Lane notes — Category 5 (Auditability & Observability)

  • Owner: ztaylor
  • Last live-state check:
  • Fixtures: reuse gateway zeb-gateway-test + ref server arcade-eval-ref for generating tool-call traffic (see ../../config/targets.yaml; ref-server tunnel is ephemeral — re-establish if down).

Orientation (read before starting)

../../LIVE-POC.md → "Observability" + "Known behaviors". Key facts:

  • Logs → ELK via the Vector daemonset (works today; engine logs visible in Kibana with Tracing.TraceId/CorrelationId/NetCore.RequestPath).
  • Metrics → Grafana/Mimir via the Grafana Agent Operator (ServiceMonitor/PodMonitor scrape → remote_write to Mimir, tenant X-Scope-OrgID: k8s-backstage-v4). NOT ELK.
  • Engine OTLP metrics are dropped todayarcade-otel-collector:4318 doesn't resolve (no collector deployed). Confirmed in Kibana 2026-06-18.

Plan (the three signals + admin + residency)

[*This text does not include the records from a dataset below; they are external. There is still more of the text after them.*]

theorem State.putRun_keeps {s0 s : State} (h0 : Keeps s0 s) (t : Nat) (k : Nat) (c : Cmd) (w : Bytes) (bad : List Nat)
    (pl : Place) (r : Nat × Bytes) :
    Keeps s0 (State.putRun s t k c w bad pl r) := by
  unfold State.putRun
  repeat' first
    | with_reducible first
      | assumption | exact Keeps.refl _ | refine Keeps.foldl ?_ _ _ (fun _ _ _ => ?_)
      | refine Keeps.foldl_fst _ _ (fun _ _ _ => ?_) _ ?_ | refine Keeps.foldl_snd _ _ (fun _ _ _ => ?_) _ ?_
      | apply State.modPost_keeps | apply State.writeSeg_keeps | apply State.noteHanded_keeps | apply Keeps.ite
      | apply KeepsParts.same | refine KeepsParts.write ?_ (fun _ => ?_) | exact Memory.wf_empty
      | refine Memory.wf_writeN _ _ _ ?_ | apply Memory.wf_writePart | apply Memory.wf_mark | apply Memory.wf_zero
      | apply Memory.wf_zeroBut | apply Memory.wf_writeSheets | refine Memory.wf_foldl _ _ (fun _ _ _ => ?_) _ ?_
      | refine Keeps.of_fst (by assumption) ?_ | refine Keeps.of_snd (by assumption) ?_ | intro _
    | dsimp only | simp only [keeps_mk] | split

theorem State.deliverPoison_keeps {s0 s : State} (h0 : Keeps s0 s) (t : Nat) (part : Nat) (bad : List Nat)
    (pl : Place) :
    Keeps s0 (State.deliverPoison s t part bad pl) := by
  unfold State.deliverPoison
  repeat' first
    | with_reducible first
      | assumption | exact Keeps.refl _ | refine Keeps.each ?_ _ _ (fun _ _ _ => ?_) | apply State.count_keeps
      | apply State.poisonT1_keeps | apply State.poisonT0_keeps | apply Keeps.ite | intro _
    | dsimp only | split

theorem State.putOut_keeps {s0 s : State} (h0 : Keeps s0 s) (t : Nat) (k : Nat) (c : Cmd) (w : Bytes) (fr : Frame)
    (pl : Place) :
    Keeps s0 (State.putOut s t k c w fr pl) := by
  unfold State.putOut
  repeat' first
    | with_reducible first
      | assumption | exact Keeps.refl _ | refine Keeps.foldl ?_ _ _ (fun _ _ _ => ?_)
      | refine Keeps.foldl_fst _ _ (fun _ _ _ => ?_) _ ?_ | refine Keeps.foldl_snd _ _ (fun _ _ _ => ?_) _ ?_
      | apply State.modPost_keeps | apply State.putRun_keeps | apply State.deliverPoison_keeps | apply Keeps.ite
      | refine Keeps.of_fst (by assumption) ?_ | refine Keeps.of_snd (by assumption) ?_ | intro _
    | dsimp only | split

theorem State.setQueue_keeps {s0 s : State} (h0 : Keeps s0 s) (t : Nat) (cls : Nat) (q : List XferJob) :
    Keeps s0 (State.setQueue s t cls q) := by
  unfold State.setQueue
  repeat' first
    | with_reducible first
      | assumption | exact Keeps.refl _ | apply State.modTile_keeps
    | dsimp only | split

theorem State.netHits_keeps {s0 s : State} (h0 : Keeps s0 s) (k : Nat) (g : Nat) (off : Nat) (n : Nat) :
    Keeps s0 (State.netHits s k g off n).2 := by
  unfold State.netHits
  repeat' first
    | with_reducible first
      | assumption | exact Keeps.refl _ | refine Keeps.foldl ?_ _ _ (fun _ _ _ => ?_)
      | refine Keeps.foldl_fst _ _ (fun _ _ _ => ?_) _ ?_ | refine Keeps.foldl_snd _ _ (fun _ _ _ => ?_) _ ?_
      | apply State.netLook_keeps | refine Keeps.of_fst (by assumption) ?_ | refine Keeps.of_snd (by assumption) ?_
      | intro _
    | dsimp only | split

theorem State.issueReads_keeps {s0 s : State} (h0 : Keeps s0 s) (t : Nat) (w : Bytes) (p : Nat) (off : Nat) (v : Seg)
    (had : FMap (Bytes × Bool)) :
    Keeps s0 (State.issueReads s t w p off v had) := by
  unfold State.issueReads
  repeat' first
    | with_reducible first
      | assumption | exact Keeps.refl _ | refine Keeps.each ?_ _ _ (fun _ _ _ => ?_) | apply State.issue_keeps
      | intro _
    | dsimp only | split
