theorem State.lostRecord_keeps {s0 s : State} (h0 : Keeps s0 s) (n : Nat) (epoch : Nat) (seq : Nat) :
    Keeps s0 (State.lostRecord s n epoch seq).2 := by
  unfold State.lostRecord
  repeat' first
    | with_reducible first
      | assumption | exact Keeps.refl _ | apply State.freeVal_keeps | refine Keeps.of_snd (by assumption) ?_
    | dsimp only | split

theorem State.restoreRing_keeps {s0 s : State} (h0 : Keeps s0 s) (e : Bytes) :
    Keeps s0 (State.restoreRing s e) := by
  unfold State.restoreRing
  repeat' first
    | with_reducible first
      | assumption | exact Keeps.refl _ | refine Keeps.each ?_ _ _ (fun _ _ _ => ?_) | apply State.modRing_keeps
      | apply State.putRecord_keeps | apply State.lostRecord_keeps | apply Keeps.ite
      | refine Keeps.of_snd (by assumption) ?_ | intro _
    | dsimp only | split

theorem State.restoreRings_keeps {s0 s : State} (h0 : Keeps s0 s) (log : List VRec) (st : Option VRec) :
    Keeps s0 (State.restoreRings s log st) := by
  unfold State.restoreRings
  repeat' first
    | with_reducible first
      | assumption | exact Keeps.refl _ | refine Keeps.each ?_ _ _ (fun _ _ _ => ?_) | apply State.restoreRing_keeps
      | apply Keeps.ite | intro _
    | dsimp only | split

theorem State.restoreReject_keeps {s0 s : State} (h0 : Keeps s0 s) (k : Nat) (why : Nat) :
    Keeps s0 (State.restoreReject s k why) := by
  unfold State.restoreReject
  repeat' first
    | with_reducible first
      | assumption | exact Keeps.refl _ | apply State.finish_keeps
    | dsimp only | split

theorem State.restoreFail_keeps {s0 s : State} (h0 : Keeps s0 s) (k : Nat) (why : Nat) :
    Keeps s0 (State.restoreFail s k why) := by
  unfold State.restoreFail
  repeat' first
    | with_reducible first
      | assumption | exact Keeps.refl _ | apply State.finish_keeps | apply KeepsParts.same
    | dsimp only | simp only [keeps_mk] | split

theorem State.restoreRest_keeps {s0 s : State} (h0 : Keeps s0 s) (k : Nat) (c : Cmd) (log : List VRec) (p : Point) :
    Keeps s0 (State.restoreRest s k c log p) := by
  unfold State.restoreRest
  repeat' first
    | with_reducible first
      | assumption | exact Keeps.refl _ | apply State.count_keeps | apply State.pinTables_keeps
      | apply State.replayTail_keeps | apply State.placeRows_keeps | apply State.restoreStreams_keeps
      | apply State.restoreSteps_keeps | apply State.restoreRings_keeps | apply Keeps.ite | apply KeepsParts.same
      | refine Keeps.of_fst (by assumption) ?_ | refine Keeps.of_fst3 (by assumption) ?_
    | dsimp only | simp only [keeps_mk] | split

theorem State.restoreRun_keeps {s0 s : State} (h0 : Keeps s0 s) (k : Nat) (c : Cmd) (log : List VRec) (p : Point)
    (replica : List Bytes) :
    Keeps s0 (State.restoreRun s k c log p replica) := by
  unfold State.restoreRun
  repeat' first
    | with_reducible first
      | assumption | exact Keeps.refl _ | refine Keeps.each ?_ _ _ (fun _ _ _ => ?_) | apply State.setCtr_keeps
      | apply State.setPhase_keeps | apply State.closeAdmission_keeps | apply State.replayAll_keeps
      | apply State.restoreFail_keeps | apply State.restoreRest_keeps | apply Keeps.ite | apply KeepsParts.same
      | refine Keeps.of_fst (by assumption) ?_ | refine Keeps.of_fst3 (by assumption) ?_ | intro _
    | dsimp only | simp only [keeps_mk] | split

  1. OTEL pipeline healthkubectl -n arcade get svc,deploy,pod | grep -i otel; check engine OTEL_EXPORTER_OTLP_* env + chart OTEL collector values. Confirm the drop.
  2. Metrics export remediation (primary objective; with the user — touches apps/arcade) — deploy/enable a collector so arcade-otel-collector:4318 resolves, then bridge into Prometheus/Mimir: EITHER (idiomatic) collector prometheus exporter /metrics + a ServiceMonitor (label release: prometheus-operator, NOT grafana-agent: external), OR (push) prometheusremotewrite exporter → http://mimir-nginx.mimir.observability-wus2/api/v1/push + X-Scope-OrgID: k8s-backstage-v4. Then generate tool-call traffic and confirm per-tool/per-user metrics appear in Grafana.
  3. Execution audit (logs) — make tool calls; query ELK for records with user/tool/ts/outcome; assess field completeness. (Arcade's own audit log covers admin actions only, by design.)
  4. Trace propagation — send a call with trace context; check it joins agent→tool (engine already emits TraceId in ELK; test whether OTEL traces export + join).
  5. Admin audit log — make an admin change (update a gateway); confirm it's logged in Arcade.
  6. Data residency — confirm no telemetry egresses to Arcade when self-hosted (collector/exporter targets ST-internal only).
  7. InfoSec sign-off (Dane) — gate dependency, not ours to execute; record status.

Log

  • (start here)